Berdasarkan data World Health Organization (WHO), angka kematian akibat bunuh diri di Indonesia cukup bervariasi. Mulai dari 30.000 kasus di 2005, lalu turun menjadi 5.000 kasus di 2010, kemudian naik lagi menjadi 10.000 kasus di 2012, lalu turun kembali di 2013 menjadi 8.400 kasus.
"Jumlah tersebut yang terdata, sedangkan yang tidak terdata diduga seperti efek gunung es," kata Dewan Pakar Badan Kesehatan Jiwa (Bakeswa), Nova Riyanti Yusuf, dalam sebuah diskusi memperingati Hari Kesehatan Jiwa Sedunia, di Universitas Paramadina di Jakarta, Rabu, 10 Oktober 2018.
Dari sejumlah kasus, ternyata alasan bunuh diri para remaja ini pun terhitung sepele. Seperti depresi karena putus cinta, atau mendapat nilai buruk di sekolah.

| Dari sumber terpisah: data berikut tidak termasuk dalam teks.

-- ==== Sys2Proof/Machine/Dispatch.lean ====
section
/-! DEFINITION. The one match from an instruction or event to its meaning. -/

namespace Sys2Proof.Machine
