/-- 14 R202, R203: semaphores: a wait takes its count or waits; a signal saturates and clears the strand's mark, here or
at the remote core when its packet arrives; `semset` and `semget`. -/
def Sys2Proof.Claims.SemaphoresCount : Prop :=
  ∀ (s : State) (g : Guard) (d a b : Reg) (tmo : BitVec 16) (sem : BitVec 8) (p src dst : Place) (k : Packet) (i n : Nat),
    let self := s.cur.1
    let pn := s.partNo self
    let j := sem.toNat
    let o : ObjRef := ⟨.sem, self, j⟩
    let w := s.seq.readS a
    let c := s.sem self j
    let m := if b.val = 0 then 1 else (s.seq.readS b).toNat % 2 ^ 32
    let tm := if a.val = 0 then tmo.toNat else w.toNat
    let top (v : Nat) : Nat := if v < 2 ^ 32 then v else 2 ^ 32 - 1
    let others (t : State) (q : Place) (l : Nat) : Prop := ∀ q' l', (q', l') ≠ (q, l) → t.sem q' l' = s.sem q' l'
    ((s.cur.2 = .as → s.my.q.sq = []) →
        (m ≤ c → s.meets (.semwait g d a b tmo sem) → ∃ t, exec (.semwait g d a b tmo sem) s = .next t
            ∧ t.sem self j = c - m ∧ (d.val ≠ 0 → t.seq.readS d = 0) ∧ (∀ r, r ≠ d → t.seq.readS r = s.seq.readS r)
            ∧ others t self j ∧ t.mem = s.mem ∧ (t.core self).interval = (s.core self).interval + 1)
          ∧ (c < m → waitsOn (.semwait g d a b tmo sem) s d o tm))
      ∧ (a.val = 0 → mayRelease s → s.meets (.semsig g a b sem) → ∃ t, exec (.semsig g a b sem) s = .next t
          ∧ t.sem self j = top (c + m) ∧ others t self j ∧ quiet s t ∧ unmarkedBy t pn s.my.act.sid o)
      ∧ (a.val ≠ 0 → s.checkCore w.toNat = .ok p → p ≠ self → mayRelease s → s.meets (.semsig g a b sem) →
          ∃ t, exec (.semsig g a b sem) s = .next t ∧ sends s t p .sync (.semSig j m) ∧ (∀ q l, t.sem q l = s.sem q l) ∧ quiet s t)
      ∧ (a.val ≠ 0 → ∀ e, s.checkCore w.toNat = .error e → s.meets (.semsig g a b sem) →
          exec (.semsig g a b sem) s = .next (s.takeTrap e none .none))
      ∧ (s.meets (.semset g a sem) → ∃ t, exec (.semset g a sem) s = .next t ∧ t.sem self j = w.toNat % 2 ^ 32 ∧ others t self j
          ∧ quiet s t ∧ o ∉ (t.part pn).pois ∧ (t.part pn).marks = (s.part pn).marks)
      ∧ Completes (.semget g d sem) s ((s.modSeq (·.writeS d (BitVec.ofNat 64 c))).modMy fun t =>
          { t with csr := { t.csr with holdst := { t.csr.holdst with w := s.withheld pn o || s.poisoned pn o } } })
      ∧ (s.nextPacket src dst .sync = some k → k.body = .semSig i n → ∃ t, exec (.semRemoteSignal src dst) s = .next t
          ∧ t.sem dst i = top (s.sem dst i + n) ∧ others t dst i ∧ t.mem = s.mem ∧ unmarkedBy t k.part k.sid ⟨.sem, dst, i⟩)

/-- 14 R194, R195, R196, R202, R203, 16 R244: local barriers and semaphores. -/
def Obligations.LocalBarriersAndSemaphores : Prop :=
  Claims.BarrierArrivalsFlipThePhase ∧ Claims.LocalBarrierInstructions ∧ Claims.SemaphoresCount

/-! ## Holds, time, fences, tasks, triggers -/

namespace Sys2Proof.Claims

/-- The instruction traps with a cause for which the manual gives TVAL no value (log entry 10). -/
def TrapsOpen (i : Instr) (s : State) (c : Cause) : Prop := s.meets i → exec i s = .next (s.takeTrap c none .none)

end Sys2Proof.Claims

/-- 14 R205 to R208: declaring, holding, releasing and reading holds. That an index beyond the objects of its kind raises
WINDOW-BOUNDS with the index in TVAL (log entry 42), that a strand resumes behind its `hold` (log entry 40) and that TVAL of the
other causes takes a free value (log entry 10) is the model's reading. -/
def Obligations.HoldsParkAndRelease : Prop :=
  ∀ (s : State) (g : Guard) (d a : Reg) (o : ObjRef) (p : Place) (v : Word) (k : Parked) (slot : Nat),
    let self := s.cur.1
    let pn := s.partNo self
    let part := s.part pn
    let w := s.seq.readS a
    let e : Lane := w.extractLsb' 0 32
    let id := w.toNat % 65536
    let index (n : Nat) : Prop := n < (match o.kind with | .sem => 256 | .lb | .mbx => 64 | _ => 16)
    let entry (i : Instr) : Prop :=
      (entryObj self e = none → TrapsOpen i s .windowBounds)
        ∧ (entryObj self e = some o → e.toNat / 256 % 8 ≠ 0 → TrapsOpen i s .windowBounds)
        ∧ (entryObj self e = some o → e.toNat / 256 % 8 = 0 → part.hasCore o.place = false → TrapsOpen i s .permission)
        ∧ (entryObj self e = some o → e.toNat / 256 % 8 = 0 → part.hasCore o.place = true → ¬ index o.index →
            Traps i s .windowBounds (BitVec.ofNat 64 o.index))
    let named := entryObj self e = some o ∧ e.toNat / 256 % 8 = 0 ∧ part.hasCore o.place = true ∧ index o.index
    let stat (n : BitVec 4) : State := s.modMy fun t => { t with csr := { t.csr with holdst := { t.csr.holdst with stat := n } } }
    entry (.declare g a) ∧ entry (.holdstObj g d a)
      ∧ (named → (o ∈ s.produceSet self → Completes (.declare g a) s s)
        ∧ (o ∉ s.produceSet self → 16 ≤ s.my.act.declared.length → Traps (.declare g a) s .queueMisuse 16)
        ∧ (o ∉ s.produceSet self → s.my.act.declared.length < 16 → Completes (.declare g a) s
            (s.modMy fun t => { t with act := { t.act with declared := t.act.declared ++ [o] } }))
        ∧ Completes (.holdstObj g d a) s
          ((s.modSeq (·.writeS d (BitVec.ofNat 64 (s.markId pn o * 2 ^ 32 + (if s.poisoned pn o then 2 else 0)
              + (if s.withheld pn o then 1 else 0))))).modMy fun t =>
            { t with csr := { t.csr with holdst := { t.csr.holdst with w := s.withheld pn o || s.poisoned pn o } } }))
      ∧ (part.freeSlot = none → Completes (.hold g) s (stat 2))
      ∧ (part.freeSlot = some slot → s.meets (.hold g) → ∃ t j, exec (.hold g) s = .next t ∧ (t.core self).running = false
          ∧ t.mem = s.mem ∧ j ∈ (t.part pn).parked ∧ j.place = self ∧ j.st.csr.holdst.stat = 1
          ∧ j.st.csr.holdst.holdid = BitVec.ofNat 16 ((part.hold slot).use * 4096 + slot)
          ∧ (j.st.seq s.cur.2).pc = (s.seq.endRule 8).pc ∧ ((t.part pn).hold slot).phase = .held
          ∧ ∀ u ∈ s.produceSet self, ∃ m ∈ (t.part pn).marks, m.obj = u ∧ m.sid = s.my.act.sid)
      ∧ (∀ c, s.checkCore w.toNat = .error c → TrapsOpen (.holdx g d a) s c)
      ∧ (s.checkCore w.toNat = .ok p → part.hasCore p = false → TrapsOpen (.holdx g d a) s .permission)
      ∧ (s.checkCore w.toNat = .ok p → part.hasCore p = true →
          (s.seq.kept = [] → s.seq.used = 0 → s.seq.out = none → p ≠ self → s.meets (.holdx g d a) →
              ∃ t, exec (.holdx g d a) s = .next t ∧ t.seq.pc = s.seq.pc ∧ t.mem = s.mem
                ∧ ((s.core p).running = true → (t.strand p).act.holdReq = (s.strand p).act.holdReq ++ [(self, s.fab.nextNum)]
                    ∧ t.seq.out = some s.fab.nextNum)
                ∧ ((s.core p).running = false → t.seq.kept = [.word 0x10000 true] ∧ t.seq.out = none))
            ∧ (∀ b, s.seq.kept = [.word v b] → s.seq.used = 0 → Completes (.holdx g d a) s
                ((s.modSeq fun c => { c with used := c.used + 1 }).modSeq (·.writeS d v))))
      ∧ (part.heldRoot id = none → Completes (.rel g d a) s (s.modSeq (·.writeS d 1))
          ∧ Completes (.relEnd g d a) s (s.modSeq (·.writeS d 1)))
      ∧ (part.heldRoot id = some k →
          (s.meets (.rel g d a) → ∃ t j, exec (.rel g d a) s = .next t ∧ (d.val ≠ 0 → t.seq.readS d = 0) ∧ t.mem = s.mem
              ∧ j ∈ (t.part pn).parked ∧ j.st = k.st ∧ j.ready = true ∧ (∀ x ∈ part.parked, x.order < j.order)
              ∧ ((t.part pn).hold (id % 4096)).phase = .ready)
            ∧ (s.partNo k.place = pn → s.meets (.relEnd g d a) → ∃ t, exec (.relEnd g d a) s = .next t ∧ (d.val ≠ 0 → t.seq.readS d = 0)
              ∧ (∀ x ∈ (t.part pn).parked, x.st.act.sid ≠ k.st.act.sid) ∧ t.mem = s.mem
              ∧ (∀ m ∈ part.marks, m.sid = k.st.act.sid → m.obj ∈ (t.part pn).pois)
              ∧ ∀ m ∈ (t.part pn).marks, m.sid ≠ k.st.act.sid))
      ∧ (part.holdOf id = none → Completes (.holdst g d a) s (s.modSeq (·.writeS d 0)))
      ∧ (∀ h, part.holdOf id = some h → Completes (.holdst g d a) s (s.modSeq (·.writeS d
          (BitVec.ofNat 64 ((if h.root then 0 else h.parent) * 2 ^ 48 + id * 2 ^ 32 + h.place * 2 ^ 16
            + (match h.phase with | .free => 0 | .held => 1 | .ready => 2 | .running => 3 | .poison => 4))))))

/-- 14 R209, R210: `dline` sets the deadline, from the tick and saturating with REL; `fence` waits until no access, sq
store or message of the named class is owed to the homes of its scope, and then ends the sync interval, what it covers being
published by the strand's next release (16 R247); it changes no register. That TO holds back nothing more, and what
counts as owed beside R210 and R247, is the model's reading (log entry 30). -/
def Obligations.DeadlinesAndFences : Prop :=
  ∀ (s : State) (g : Guard) (a : Reg) (c to_ : FenceClass) (sc : FenceScope),
    let w := s.seq.readS a
    let set (v : Nat) : State := s.modMy fun t =>
      { t with csr := { t.csr with deadline := BitVec.ofNat 64 v }, act := { t.act with dlPassed := false } }
    let met := s.fenceMet c sc s.fenceNote
    Completes (.dline g a) s (set w.toNat)
      ∧ Completes (.dlineRel g a) s (set (if s.tick + w.toNat < 2 ^ 64 then s.tick + w.toNat else 2 ^ 64 - 1))
      ∧ ((s.cur.2 = .as → s.my.q.sq = []) → s.seq.kept = [] →
          (met = true → Completes (.fence g c to_ sc) s ((s.addPub (.strand s.my.act.sid)
              ⟨[], [], [⟨s.my.act.sid, c, sc, s.fab.nextNum, s.nextCmd⟩]⟩).closeInterval s.cur.1))
            ∧ (met = false → s.meets (.fence g c to_ sc) → ∃ t, exec (.fence g c to_ sc) s = .next t ∧ quiet s t
                ∧ t.seq.pc = s.seq.pc ∧ t.seq.kept = s.fenceNote ∧ ∃ v, t.seq.wait = some v ∧ v.why = .fence))
      ∧ (met = true → (∀ b ∈ s.fab.issue ++ s.fab.bufs, b.num < s.fab.nextNum → b.src = s.cur.1 → fenceNames c b.path = true →
            scopeCovers sc s.cur.1 b.home = true → ∃ n, b.op = .close n)
          ∧ (c = .core ∨ c = .all → s.my.q.sq = [])
          ∧ (c = .mbx ∨ c = .all → sc = .system → ∀ k ∈ s.fab.net, k.src = s.cur.1 → k.sid = s.my.act.sid →
              k.num < s.fab.nextNum → ∀ m q v, k.body ≠ .active m q v))

/-- 14 R211, R212, 03 R41, R44, R45, R48: `spawn` pushes a TCB made of s1 to s6 at the newest end of the deque, spilling
the oldest of a full one into the next entry of the core's overflow area in memory; `dist` grants the next range of the
faceplate's size; `widx` extracts a work-id field. That `dist` completes in a partition with no launch, with a free value, is the
model's choice (log entry 41). -/
def Sys2Proof.Claims.TasksSpawnAndDistribute : Prop :=
  ∀ (s : State) (g : Guard) (d a b : Reg) (f : Fin 6) (l : Launch),
    let w := s.seq.readS a
    let pn := s.partNo s.cur.1
    let deque := s.me.work.deque
    let tcb : Tcb := ⟨BitVec.ofNat 64 (w.toNat % 2 ^ 26 + s.my.act.lid % 2 ^ 16 * 2 ^ 26),
      [1, 2, 3, 4, 5, 6].map fun r => s.seq.readS r, s.seq.readS b, s.my.csr.wfw, s.cur.1, s.my.csr.proc, s.tick, 0, 0,
      ((s.part pn).launch.map (·.prm.base.toNat)).getD 0, [], 0, s.publishedBy s.cur.1 s.cur.2⟩
    let cell := (s.me.work.overflow.map (·.cell + 1)).foldl max 0
    let width (i : Nat) : Nat := s.my.csr.wfw.toNat / 2 ^ (6 * i) % 64
    let lo := if l.n < l.prm.tiles.toNat then l.n else l.prm.tiles.toNat
    let step := l.n + (l.prm.base.toNat * (208 + s.me.cur.val) + 104) / 208
    let hi := if step < l.prm.tiles.toNat then step else l.prm.tiles.toNat
    (s.seq.wait = none → w.toNat / 2 ^ 26 ≠ 0 → Traps (.spawn g a b) s .windowBounds w)
      ∧ (s.seq.wait = none → w.toNat / 2 ^ 26 = 0 → mayRelease s → s.meets (.spawn g a b) →
          (deque.length < 32 ∨ s.overflowMapped s.cur.1 = true → ∃ t, exec (.spawn g a b) s = .next t
              ∧ (∀ r, t.seq.readS r = s.seq.readS r) ∧ (∀ k, t.seq.readK k = s.seq.readK k) ∧ (deque.length < 32 → t.mem = s.mem)
              ∧ (∀ old rest ks, 32 ≤ deque.length → deque = old :: rest →
                  s.overflowKeys s.cur.1 cell = some ks →
                  t.mem = Memory.setAll s.mem (ks.zip ((old.word0 :: old.payload ++ [old.wid]).flatMap fun w => leBytesOf 8 w.toNat)))
              ∧ t.me.work.deque = deque.drop (if 32 ≤ deque.length then 1 else 0) ++ [tcb]
              ∧ t.me.work.overflow = s.me.work.overflow
                ++ (deque.take (if 32 ≤ deque.length then 1 else 0)).map ({ · with cell := cell })
              ∧ t.me.work.inbox = s.me.work.inbox)
            ∧ (32 ≤ deque.length → s.overflowMapped s.cur.1 = false → ∃ t v, exec (.spawn g a b) s = .next t ∧ quiet s t
              ∧ t.seq.wait = some v ∧ v.why = .spawnStall ∧ t.seq.pc = s.seq.pc ∧ t.me.work.deque = deque))
      ∧ ((s.part pn).launch = some l → s.meets (.dist g d) → ∃ t, exec (.dist g d) s = .next t
          ∧ (t.part pn).launch = some { l with n := hi } ∧ (d.val ≠ 0 → t.seq.readS d = BitVec.ofNat 64 (lo * 2 ^ 32 + hi))
          ∧ (∀ r, r ≠ d → t.seq.readS r = s.seq.readS r) ∧ t.mem = s.mem)
      ∧ ((s.part pn).launch = none → ∃ t, Completes (.dist g d) s t)
      ∧ Completes (.widx g d a f) s (s.modSeq (·.writeS d
          (BitVec.ofNat 64 (w.toNat / 2 ^ ((List.range f.val).map width).sum % 2 ^ width f.val))))
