-- ==== Sys2Proof/Laws/State.lean ====
section
/-! SUPPORT. The fields of the module's state after each update of one of its parts, and the parts after an update of a
part: no later proof unfolds a record update. -/

namespace Sys2Proof.Machine

/-! ## Fields that an update leaves alone -/

@[simp] theorem State.setCore_variant (s : State) (p : Place) (c : Core) : (s.setCore p c).variant = s.variant := rfl
@[simp] theorem State.setCore_tick (s : State) (p : Place) (c : Core) : (s.setCore p c).tick = s.tick := rfl
@[simp] theorem State.setCore_mem (s : State) (p : Place) (c : Core) : (s.setCore p c).mem = s.mem := rfl
@[simp] theorem State.setCore_firmwareMem (s : State) (p : Place) (c : Core) : (s.setCore p c).firmwareMem = s.firmwareMem := rfl
@[simp] theorem State.setCore_clusters (s : State) (p : Place) (c : Core) : (s.setCore p c).clusters = s.clusters := rfl
@[simp] theorem State.setCore_parts (s : State) (p : Place) (c : Core) : (s.setCore p c).parts = s.parts := rfl
@[simp] theorem State.setCore_cmds (s : State) (p : Place) (c : Core) : (s.setCore p c).cmds = s.cmds := rfl
@[simp] theorem State.setCore_fab (s : State) (p : Place) (c : Core) : (s.setCore p c).fab = s.fab := rfl
@[simp] theorem State.setCore_fw (s : State) (p : Place) (c : Core) : (s.setCore p c).fw = s.fw := rfl
@[simp] theorem State.setCore_gov (s : State) (p : Place) (c : Core) : (s.setCore p c).gov = s.gov := rfl
@[simp] theorem State.setCore_host (s : State) (p : Place) (c : Core) : (s.setCore p c).host = s.host := rfl
@[simp] theorem State.setCore_sublinks (s : State) (p : Place) (c : Core) : (s.setCore p c).sublinks = s.sublinks := rfl
@[simp] theorem State.setCore_retired (s : State) (p : Place) (c : Core) : (s.setCore p c).retired = s.retired := rfl
@[simp] theorem State.setCore_badFrames (s : State) (p : Place) (c : Core) : (s.setCore p c).badFrames = s.badFrames := rfl
@[simp] theorem State.setCore_frames (s : State) (p : Place) (c : Core) : (s.setCore p c).frames = s.frames := rfl
@[simp] theorem State.setCore_scrubbed (s : State) (p : Place) (c : Core) : (s.setCore p c).scrubbed = s.scrubbed := rfl
@[simp] theorem State.setCore_dirty (s : State) (p : Place) (c : Core) : (s.setCore p c).dirty = s.dirty := rfl
@[simp] theorem State.setCore_logs (s : State) (p : Place) (c : Core) : (s.setCore p c).logs = s.logs := rfl
@[simp] theorem State.setCore_agenda (s : State) (p : Place) (c : Core) : (s.setCore p c).agenda = s.agenda := rfl
@[simp] theorem State.setCore_cur (s : State) (p : Place) (c : Core) : (s.setCore p c).cur = s.cur := rfl
@[simp] theorem State.setCore_slowTurn (s : State) (p : Place) (c : Core) : (s.setCore p c).slowTurn = s.slowTurn := rfl
@[simp] theorem State.setCore_nextSid (s : State) (p : Place) (c : Core) : (s.setCore p c).nextSid = s.nextSid := rfl
@[simp] theorem State.setCore_nextCmd (s : State) (p : Place) (c : Core) : (s.setCore p c).nextCmd = s.nextCmd := rfl
@[simp] theorem State.setCore_saves (s : State) (p : Place) (c : Core) : (s.setCore p c).saves = s.saves := rfl
@[simp] theorem State.setCore_free (s : State) (p : Place) (c : Core) : (s.setCore p c).free = s.free := rfl
@[simp] theorem State.setCore_spares (s : State) (p : Place) (c : Core) : (s.setCore p c).spares = s.spares := rfl
@[simp] theorem State.setCore_worn (s : State) (p : Place) (c : Core) : (s.setCore p c).worn = s.worn := rfl
@[simp] theorem State.setCore_cycle (s : State) (p : Place) (c : Core) : (s.setCore p c).cycle = s.cycle := rfl
@[simp] theorem State.setCore_cpBanks (s : State) (p : Place) (c : Core) : (s.setCore p c).cpBanks = s.cpBanks := rfl
@[simp] theorem State.setCore_pubs (s : State) (p : Place) (c : Core) : (s.setCore p c).pubs = s.pubs := rfl

@[simp] theorem State.modCore_variant (s : State) (p : Place) (f : Core → Core) : (s.modCore p f).variant = s.variant := rfl
@[simp] theorem State.modCore_tick (s : State) (p : Place) (f : Core → Core) : (s.modCore p f).tick = s.tick := rfl
@[simp] theorem State.modCore_mem (s : State) (p : Place) (f : Core → Core) : (s.modCore p f).mem = s.mem := rfl
@[simp] theorem State.modCore_firmwareMem (s : State) (p : Place) (f : Core → Core) : (s.modCore p f).firmwareMem = s.firmwareMem := rfl
@[simp] theorem State.modCore_clusters (s : State) (p : Place) (f : Core → Core) : (s.modCore p f).clusters = s.clusters := rfl
@[simp] theorem State.modCore_parts (s : State) (p : Place) (f : Core → Core) : (s.modCore p f).parts = s.parts := rfl
@[simp] theorem State.modCore_cmds (s : State) (p : Place) (f : Core → Core) : (s.modCore p f).cmds = s.cmds := rfl
@[simp] theorem State.modCore_fab (s : State) (p : Place) (f : Core → Core) : (s.modCore p f).fab = s.fab := rfl
@[simp] theorem State.modCore_fw (s : State) (p : Place) (f : Core → Core) : (s.modCore p f).fw = s.fw := rfl
@[simp] theorem State.modCore_gov (s : State) (p : Place) (f : Core → Core) : (s.modCore p f).gov = s.gov := rfl
@[simp] theorem State.modCore_host (s : State) (p : Place) (f : Core → Core) : (s.modCore p f).host = s.host := rfl
@[simp] theorem State.modCore_sublinks (s : State) (p : Place) (f : Core → Core) : (s.modCore p f).sublinks = s.sublinks := rfl
@[simp] theorem State.modCore_retired (s : State) (p : Place) (f : Core → Core) : (s.modCore p f).retired = s.retired := rfl
@[simp] theorem State.modCore_badFrames (s : State) (p : Place) (f : Core → Core) : (s.modCore p f).badFrames = s.badFrames := rfl
@[simp] theorem State.modCore_frames (s : State) (p : Place) (f : Core → Core) : (s.modCore p f).frames = s.frames := rfl
@[simp] theorem State.modCore_scrubbed (s : State) (p : Place) (f : Core → Core) : (s.modCore p f).scrubbed = s.scrubbed := rfl
@[simp] theorem State.modCore_dirty (s : State) (p : Place) (f : Core → Core) : (s.modCore p f).dirty = s.dirty := rfl
@[simp] theorem State.modCore_logs (s : State) (p : Place) (f : Core → Core) : (s.modCore p f).logs = s.logs := rfl
@[simp] theorem State.modCore_agenda (s : State) (p : Place) (f : Core → Core) : (s.modCore p f).agenda = s.agenda := rfl
@[simp] theorem State.modCore_cur (s : State) (p : Place) (f : Core → Core) : (s.modCore p f).cur = s.cur := rfl
@[simp] theorem State.modCore_slowTurn (s : State) (p : Place) (f : Core → Core) : (s.modCore p f).slowTurn = s.slowTurn := rfl
@[simp] theorem State.modCore_nextSid (s : State) (p : Place) (f : Core → Core) : (s.modCore p f).nextSid = s.nextSid := rfl
@[simp] theorem State.modCore_nextCmd (s : State) (p : Place) (f : Core → Core) : (s.modCore p f).nextCmd = s.nextCmd := rfl
@[simp] theorem State.modCore_saves (s : State) (p : Place) (f : Core → Core) : (s.modCore p f).saves = s.saves := rfl
@[simp] theorem State.modCore_free (s : State) (p : Place) (f : Core → Core) : (s.modCore p f).free = s.free := rfl
@[simp] theorem State.modCore_spares (s : State) (p : Place) (f : Core → Core) : (s.modCore p f).spares = s.spares := rfl
@[simp] theorem State.modCore_worn (s : State) (p : Place) (f : Core → Core) : (s.modCore p f).worn = s.worn := rfl
@[simp] theorem State.modCore_cycle (s : State) (p : Place) (f : Core → Core) : (s.modCore p f).cycle = s.cycle := rfl
@[simp] theorem State.modCore_cpBanks (s : State) (p : Place) (f : Core → Core) : (s.modCore p f).cpBanks = s.cpBanks := rfl
@[simp] theorem State.modCore_pubs (s : State) (p : Place) (f : Core → Core) : (s.modCore p f).pubs = s.pubs := rfl

@[simp] theorem State.modStrand_variant (s : State) (p : Place) (f : Strand → Strand) : (s.modStrand p f).variant = s.variant := rfl
@[simp] theorem State.modStrand_tick (s : State) (p : Place) (f : Strand → Strand) : (s.modStrand p f).tick = s.tick := rfl
@[simp] theorem State.modStrand_mem (s : State) (p : Place) (f : Strand → Strand) : (s.modStrand p f).mem = s.mem := rfl
@[simp] theorem State.modStrand_firmwareMem (s : State) (p : Place) (f : Strand → Strand) : (s.modStrand p f).firmwareMem = s.firmwareMem := rfl
@[simp] theorem State.modStrand_clusters (s : State) (p : Place) (f : Strand → Strand) : (s.modStrand p f).clusters = s.clusters := rfl
@[simp] theorem State.modStrand_parts (s : State) (p : Place) (f : Strand → Strand) : (s.modStrand p f).parts = s.parts := rfl
@[simp] theorem State.modStrand_cmds (s : State) (p : Place) (f : Strand → Strand) : (s.modStrand p f).cmds = s.cmds := rfl
@[simp] theorem State.modStrand_fab (s : State) (p : Place) (f : Strand → Strand) : (s.modStrand p f).fab = s.fab := rfl
@[simp] theorem State.modStrand_fw (s : State) (p : Place) (f : Strand → Strand) : (s.modStrand p f).fw = s.fw := rfl
@[simp] theorem State.modStrand_gov (s : State) (p : Place) (f : Strand → Strand) : (s.modStrand p f).gov = s.gov := rfl
@[simp] theorem State.modStrand_host (s : State) (p : Place) (f : Strand → Strand) : (s.modStrand p f).host = s.host := rfl
@[simp] theorem State.modStrand_sublinks (s : State) (p : Place) (f : Strand → Strand) : (s.modStrand p f).sublinks = s.sublinks := rfl
@[simp] theorem State.modStrand_retired (s : State) (p : Place) (f : Strand → Strand) : (s.modStrand p f).retired = s.retired := rfl
@[simp] theorem State.modStrand_badFrames (s : State) (p : Place) (f : Strand → Strand) : (s.modStrand p f).badFrames = s.badFrames := rfl
@[simp] theorem State.modStrand_frames (s : State) (p : Place) (f : Strand → Strand) : (s.modStrand p f).frames = s.frames := rfl
@[simp] theorem State.modStrand_scrubbed (s : State) (p : Place) (f : Strand → Strand) : (s.modStrand p f).scrubbed = s.scrubbed := rfl
@[simp] theorem State.modStrand_dirty (s : State) (p : Place) (f : Strand → Strand) : (s.modStrand p f).dirty = s.dirty := rfl
@[simp] theorem State.modStrand_logs (s : State) (p : Place) (f : Strand → Strand) : (s.modStrand p f).logs = s.logs := rfl
@[simp] theorem State.modStrand_agenda (s : State) (p : Place) (f : Strand → Strand) : (s.modStrand p f).agenda = s.agenda := rfl
@[simp] theorem State.modStrand_cur (s : State) (p : Place) (f : Strand → Strand) : (s.modStrand p f).cur = s.cur := rfl
@[simp] theorem State.modStrand_slowTurn (s : State) (p : Place) (f : Strand → Strand) : (s.modStrand p f).slowTurn = s.slowTurn := rfl
@[simp] theorem State.modStrand_nextSid (s : State) (p : Place) (f : Strand → Strand) : (s.modStrand p f).nextSid = s.nextSid := rfl
@[simp] theorem State.modStrand_nextCmd (s : State) (p : Place) (f : Strand → Strand) : (s.modStrand p f).nextCmd = s.nextCmd := rfl
@[simp] theorem State.modStrand_saves (s : State) (p : Place) (f : Strand → Strand) : (s.modStrand p f).saves = s.saves := rfl
@[simp] theorem State.modStrand_free (s : State) (p : Place) (f : Strand → Strand) : (s.modStrand p f).free = s.free := rfl
@[simp] theorem State.modStrand_spares (s : State) (p : Place) (f : Strand → Strand) : (s.modStrand p f).spares = s.spares := rfl
@[simp] theorem State.modStrand_worn (s : State) (p : Place) (f : Strand → Strand) : (s.modStrand p f).worn = s.worn := rfl
@[simp] theorem State.modStrand_cycle (s : State) (p : Place) (f : Strand → Strand) : (s.modStrand p f).cycle = s.cycle := rfl
@[simp] theorem State.modStrand_cpBanks (s : State) (p : Place) (f : Strand → Strand) : (s.modStrand p f).cpBanks = s.cpBanks := rfl
@[simp] theorem State.modStrand_pubs (s : State) (p : Place) (f : Strand → Strand) : (s.modStrand p f).pubs = s.pubs := rfl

Baca: Pemerintah Diminta Evaluasi Kurikulum PAUD
Lebih mengejutkan lagi, siswa di sekolah umum memiliki risiko problema emosional lebih tinggi, dari pada siswa sekolah kejuruan. Kondisi ini dapat memicu risiko bunuh diri ysng lebih tinggi juga di kalangan siswa sekolah umum, dibanding siswa kejuruan.
"Risiko problema emosionalnya tiga kali lipat lebih tinggi, dari siswa sekolah kejuruan. Persoalan kejiwaan itu kemudian diselesaikan dengan bunuh diri," sesal anggota DPR RI yang akrab disapa Noriyu ini.
Alumni Harvard Medical School ini menyebutkan, salah satu kasus bunuh diri terjadi pada siswa SMP yang terjun dari apartemennya di Jakarta beberapa waktu lalu. Alasannya karena takut menghadapi ujian bahasa mandarin di sekolah.
Atau siswa SD di Manado, yang bunuh diri karena gagal meraih nilai tertinggi pada 2017 lalu. "Bunuh diri jadi jalan terbaik untuk mengakhiri kekecewaan, dan ini mulai umum dilakukan remaja, gejala ini mulai terlihat di Indonesia," tutup Noriyu.